Я был его любимчиком, я был его страстью. Я помню — может быть, это происходило не раз и не два, — тогда моим старшим сестрам, Эве и Марии, было четырнадцать и пятнадцать лет, и за ужином они принимались упрашивать его: «Пожалуйста, папа. Ну пожалуйста!» И на любую просьбу он отвечал: «Нет!» Им нельзя было отправиться на экскурсию вместе с одноклассниками, потому что там будут мальчики. Перестать носить белые гольфы было никак не возможно. Сходить вечером в театр можно было только в том случае, если мама тоже согласится пойти. Непозволительно было оставить ночевать подругу, потому что она оказывает на них дурное влияние и никогда не ходит в церковь. Затем как-то вдруг отец оказывался за спинкой моего стула — а сидел я всегда рядом с мамой — и принимался хохотать во все горло. Он подхватывал у меня с колен салфетку и засовывал мне ее за воротник рубашки. «Смотрите! — говорил он. — Вот следующий глава семьи. И вам следует заранее запомнить, что решения здесь принимает Роберт!» После чего он заставлял меня решать спорные вопросы, и все это время его рука лежала у меня вот здесь и сжимала мне шею. Отец говорил: «Роберт, можно этим барышням носить шелковые чулки, как у мамы?» И я, десятилетний, выкрикивал что есть силы: «Нет, папа!» — «А можно им без мамы ходить в театр?» — «Ни в коем случае, папа», — «Роберт, можно, их подружка останется у нас ночевать?» — «Ни за что на свете, папа!»

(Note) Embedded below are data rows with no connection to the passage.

/-! ## Control flow and array registers -/

/-- R97, R99: a taken SB and SJ go to pc + 4 × the offset, an SB that is not taken to pc + 4; SJAL also writes the return
address to S62 and S63 with exact shadows; SJR goes to a target that R69 admits, and to no other.  That addresses add modulo
2^57 is log entry 13 (PRESUMED). -/
def Claims.ScalarJumps : Prop :=
  ∀ (s : State) (g : Group) (c : SCond) (a b : BitVec 6) (off9 : BitVec 9) (off : BitVec 25) (sw : Bool), Issues s g →
    let x := sRead s.picks g a.toNat
    let y := sRead s.picks g b.toNat
    let taken : Bool := match c with
      | .eq => x.1 == y.1
      | .ne => x.1 != y.1
      | .lt => x.1.slt y.1
      | .ge => y.1.sle x.1
      | .ltn => x.1.ult y.1
      | .gen => y.1.ule x.1
    let target := sVal s.picks g (a.toNat + 1) ++ sVal s.picks g a.toNat
    let ret : W64 := (g.spc + 4).zeroExtend 64
    exec (.sb c a b off9 sw) s = .next (scalarOn s
      (refineS s.picks g (Shadow.SCondRel c taken) a.toNat b.toNat x.2 y.2)
      (if taken then g.spc + BitVec.ofInt 57 (4 * off9.toInt) else g.spc + 4) sw) ∧
    exec (.sj off sw) s = .next (scalarOn s g (g.spc + BitVec.ofInt 57 (4 * off.toInt)) sw) ∧
    (g.sc.full = false →
      exec (.sjal off sw) s = .next (scalarAfter s g .plain
        [wSreg g 62 (ret.extractLsb' 0 32) (Shadow.exact (ret.extractLsb' 0 32)),
         wSreg g 63 (ret.extractLsb' 32 32) (Shadow.exact (ret.extractLsb' 32 32))]
        (g.spc + BitVec.ofInt 57 (4 * off.toInt)) sw)) ∧
    (target.toNat % 4 = 0 → target.toNat < 2 ^ 57 →
      exec (.sjr a sw) s = .next (scalarOn s g (BitVec.ofNat 57 target.toNat) sw)) ∧
    (¬ (target.toNat % 4 = 0 ∧ target.toNat < 2 ^ 57) →
      exec (.sjr a sw) s = .next (raiseS s s.cur g .illegal 0x700))

/-- R102: ASETB writes the base from a pair whose bits [63:57] are clear, ASETX writes the extent and word 3 from legal
values; each leaves the other fields of the array register, and every other register, as they are. -/
def Claims.ArrayRegisterWrites : Prop :=
  ∀ (s : State) (g : Group) (n : BitVec 4) (a b : BitVec 6) (sw : Bool), Issues s g →
    let x := sVal s.picks g a.toNat
    let y := sVal s.picks g b.toNat
    let hi := sVal s.picks g (a.toNat + 1)
    let old := vget g.a n.toNat
    (hi.toNat < 2 ^ 25 →
      ∃ v : ARegVal, v.extractLsb' 0 32 = x ∧ v.extractLsb' 32 32 = hi ∧
        v.extractLsb' 64 64 = old.extractLsb' 64 64 ∧
        exec (.asetb n a sw) s = .next (scalarOn s { g with a := vset g.a n.toNat v } (g.spc + 4) sw)) ∧
    (2 ^ 25 ≤ hi.toNat → exec (.asetb n a sw) s = .next (raiseS s s.cur g .operand 14)) ∧
    (y.toNat < 2 ^ 13 ∧ y.toNat / 8 % 4 ≠ 3 ∧ y.toNat % 8 ≤ 3 →
      ∃ v : ARegVal, v.extractLsb' 0 64 = old.extractLsb' 0 64 ∧ v.extractLsb' 64 32 = x ∧ v.extractLsb' 96 32 = y ∧
        exec (.asetx n a b sw) s = .next (scalarOn s { g with a := vset g.a n.toNat v } (g.spc + 4) sw)) ∧
    (¬ (y.toNat < 2 ^ 13 ∧ y.toNat / 8 % 4 ≠ 3 ∧ y.toNat % 8 ≤ 3) →
      exec (.asetx n a b sw) s = .next (raiseS s s.cur g .operand 8))
/-! ## Results -/

/-- R31, R33, R86: when the result of a scalar word returns, its S register holds the value and its shadow, the result is no
longer outstanding, and every other register of the group and everything outside it is as before; a block whose LRUN followed
the word sees the value.  That a lane value of the register which the scalar stream had not yet seen is overwritten is the
model's choice (log entry 9: DEDUCED). -/
def Claims.ScalarResultLands : Prop :=
  ∀ (s : State) (g : Group) (gid k id key : Nat) (pc : Va) (v : W32) (sh : Shadow) (keep late : Mask),
    s.grp gid = some g → g.trap = none →
    g.sc.out[k]? = some ⟨id, pc, .plain, [.s key v sh false], [], 0, [], 0, 0, [], [], none⟩ →
    ∃ h : Group, exec (.resultReturn gid false k keep late) s = .next (s.setGrp gid h) ∧
      (∃ c : LaneCtx, h =
        { ({ g with
              sc := { g.sc with out := g.sc.out.filter (fun p => p.id != id) } } : Group).sPut key v sh
          with pub := g.pub.filter (fun e => e.1 != key), ctx := c } ∧
        c = { g.ctx with running := c.running, queue := c.queue } ∧
        (∀ b : Block, g.ctx.running = some b → b.due = [] → c.running = some b) ∧
        (∀ (i : Nat) (b : Block), g.ctx.queue[i]? = some b → b.due = [] → c.queue[i]? = some b) ∧
        ∀ (i : Nat) (b : Block) (n : Nat), g.ctx.queue[i]? = some b → b.due = [(id, n)] → key < 64 → g.sKey n = key → n < b.sv.length →
          ∃ b' : Block, c.queue[i]? = some b' ∧ b'.due = [] ∧ b'.addr = b.addr ∧
            ∀ m, nthD 0 b'.sv m = if m = n then v else nthD 0 b.sv m) ∧
      (key < 64 → h.sAt key = (v, sh)) ∧ ∀ j, j ≠ key → h.sAt j = g.sAt j

/-- R33, R119: when the result of a lane word returns, the lanes it wrote hold their values, every other lane and every
other V register keeps its own, and nothing else of the machine but the group and its register file changes; of the words
written no earlier value can be read any more (log entry 29: DEDUCED).  Its shadow goes with it, but while an engine's or a
window's write to the register is in flight the shadow is TOP (R143). -/
def Claims.LaneResultLands : Prop :=
  ∀ (s : State) (g : Group) (gid k id r : Nat) (pc : Va) (lanes : Mask) (vals : List W32) (sh : Shadow) (keep late : Mask),
    s.grp gid = some g → g.trap = none → r < 256 → Store.wf 0 s.rf = true → vals.length = g.width → g.width ≤ 64 →
    g.ln.out[k]? = some ⟨id, pc, .plain, [.v r lanes vals sh false], [], 0, [], 0, 0, [], [], none⟩ →
    ∃ t h, exec (.resultReturn gid true k keep late) s = .next t ∧
      t = { s with rf := t.rf, olds := t.olds, groups := Store.put s.groups gid h } ∧
      (∀ o, o ∈ t.olds ↔ o ∈ s.olds ∧
        ¬ (o.store = 0 ∧ ∃ l, l < g.width ∧ lanes.getLsbD l = true ∧ o.word = rfKey (coreOf gid) g.row0 g.width r l)) ∧
      h = { g with
        ln := { g.ln with out := g.ln.out.filter (fun p => p.id != id) },
        vsh := vset g.vsh r (if vFlight t gid g r then .top else sh) } ∧
      ∀ n l, l < g.width →
        vRaw t gid h n l = if n = r ∧ lanes.getLsbD l = true then nthD 0 vals l else vRaw s gid g n l

/-- R33, R65, R90: when a result that writes a P register, or that ORs flags into FX, returns, the named bits change and
no others do. -/
def Claims.PredicateAndFlagResultsLand : Prop :=
  ∀ (s : State) (g : Group) (gid k id : Nat) (pc : Va) (r : Nat) (lanes vals : Mask) (fs : List (BitVec 6))
    (keep late : Mask), s.grp gid = some g → g.trap = none → g.width ≤ 64 →
    let x : Stream := { g.ln with out := g.ln.out.filter (fun p => p.id != id) }
    (g.ln.out[k]? = some ⟨id, pc, .plain, [.p r lanes vals false], [], 0, [], 0, 0, [], [], none⟩ → r < 8 →
      ∃ q : Vector Mask 8, exec (.resultReturn gid true k keep late) s = .next (s.setGrp gid { g with ln := x, p := q }) ∧
        (∀ n, n ≠ r → vget q n = vget g.p n) ∧
        ∀ l, (vget q r).getLsbD l =
          if lanes.getLsbD l = true ∧ l < g.width then vals.getLsbD l else (vget g.p r).getLsbD l) ∧
    (g.ln.out[k]? = some ⟨id, pc, .plain, [.fxOr fs false], [], 0, [], 0, 0, [], [], none⟩ →
      ∃ f : Vector (BitVec 6) 64,
        exec (.resultReturn gid true k keep late) s = .next (s.setGrp gid { g with ln := x, fx := f }) ∧
        ∀ l, l < 64 → vget f l = if l < g.width then vget g.fx l ||| nthD 0 fs l else vget g.fx l)

/-! ## System registers -/

/-- R10, R88, R91, R92: outside the two EXM halves, which wait for the lane stream, an SMFS writes s[d] with the system
register's value and an exact shadow; reading GTCLO latches the counter's upper half and reading GTCHI returns and drops it.
The moment at which the value is taken is log entry 17 (DEDUCED). -/
def Claims.SystemRegisterReads : Prop :=
  ∀ (s : State) (g : Group) (d : BitVec 6) (sw : Bool), Issues s g → g.sc.full = false →
    let lands := fun (i : Instr) (h : Group) (kind : PKind) (v : W32) =>
      exec i s = .next (scalarAfter s h kind [wSreg g d v (.itv v.toInt v.toInt)] (g.spc + 4) sw)
    let lo : W32 := s.gtc.extractLsb' 0 32
    let hi : W32 := s.gtc.extractLsb' 32 32
    let hiKind : PKind := if g.latch = none then .sysreg 0x015 else .plain
    lands (.gtcloRead d sw) { g with latch := some hi } .plain lo ∧
    lands (.gtchiRead d sw) { g with latch := none } hiKind (g.latch.getD hi) ∧
    lands (.smfs d 0x014 sw) { g with latch := some hi } .plain lo ∧
    lands (.smfs d 0x015 sw) { g with latch := none } hiKind (g.latch.getD hi) ∧
    lands (.smfs d 0x000 sw) g .plain g.mode ∧
    lands (.smfs d 0x001 sw) g .plain (BitVec.ofNat 32 g.role.toNat) ∧
    lands (.smfs d 0x002 sw) g .plain (BitVec.ofNat 32 g.width) ∧
    lands (.smfs d 0x003 sw) g (.sysreg 3) (BitVec.ofNat 32 (g.ln.out.length * 256 + g.sc.out.length)) ∧
    lands (.smfs d 0x008 sw) g (.sysreg 8) (BitVec.ofNat 32 g.ccopy.toNat) ∧
    lands (.smfs d 0x009 sw) g (.sysreg 9) (BitVec.ofNat 32 g.ctrav.toNat) ∧
    lands (.smfs d 0x00A sw) g (.sysreg 10) (BitVec.ofNat 32 g.cattn.toNat) ∧
    lands (.smfs d 0x011 sw) g .plain (BitVec.ofNat 32 (s.cur / 64 / 48 * 64 + s.cur / 64 % 48)) ∧
    lands (.smfs d 0x012 sw) g (.sysreg 0x012) ((vget s.feat (s.cur / 64 / 48)).extractLsb' 0 32) ∧
    lands (.smfs d 0x013 sw) g (.sysreg 0x013) ((vget s.feat (s.cur / 64 / 48)).extractLsb' 32 32) ∧
    (∀ k t, g.tkey = some k → s.team k = some t →
      lands (.smfs d 0x010 sw) g .plain (BitVec.ofNat 32 (t.accbase * 2 ^ 24 + t.spbase * 2 ^ 12 + g.row0))) ∧
    (g.tid = none → lands (.smfs d 0x010 sw) g .plain (BitVec.ofNat 32 g.row0)) ∧
    (g.handler = true →
      (∀ off : Int, -1073741824 < off → off < 1073741824 →
        (g.tpc.toNat : Int) =
          (if g.tcause.getLsbD 8 then ((s.desc g).lbase : Int) + 12 * off else ((s.desc g).sentry : Int) + 4 * off) →
        lands (.smfs d 0x020 sw) g .plain (BitVec.ofBool (g.tcause.getLsbD 8) ++ BitVec.ofInt 31 off)) ∧
      lands (.smfs d 0x025 sw) g .plain (BitVec.ofNat 32 (g.tpc.toNat / 2 ^ 32)) ∧
      lands (.smfs d 0x021 sw) g .plain g.tcause ∧ lands (.smfs d 0x022 sw) g .plain g.tinfo ∧
      lands (.smfs d 0x023 sw) g (.sysreg 0x023) ((s.core (s.cur / 64)).trapbase.extractLsb' 0 32) ∧
      lands (.smfs d 0x024 sw) g .plain (g.tpc.extractLsb' 0 32)) ∧
    (g.saved = none → g.laneIdle = true →
      lands (.smfs d 0x004 sw) g .plain (g.ctx.exm.extractLsb' 0 32) ∧
      lands (.smfs d 0x005 sw) g .plain (g.ctx.exm.extractLsb' 32 32)) ∧
    (∀ pc c, g.saved = some (pc, c) →
      lands (.smfs d 0x004 sw) g .plain (c.exm.extractLsb' 0 32) ∧
      lands (.smfs d 0x005 sw) g .plain (c.exm.extractLsb' 32 32))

Я гордился своими ответами, понятия не имея о том, что меня просто используют. Может, это и было всего один раз. Я бы с радостью исполнял этот номер каждый вечер. А затем отец шел обратно, туда, где во главе стола стоял его собственный стул, и на лице у него появлялось скорбное выражение. «Мне очень жаль, Эва, Мария, я уж было совсем решил передумать, но раз уж Роберт так решил, значит, так тому и быть».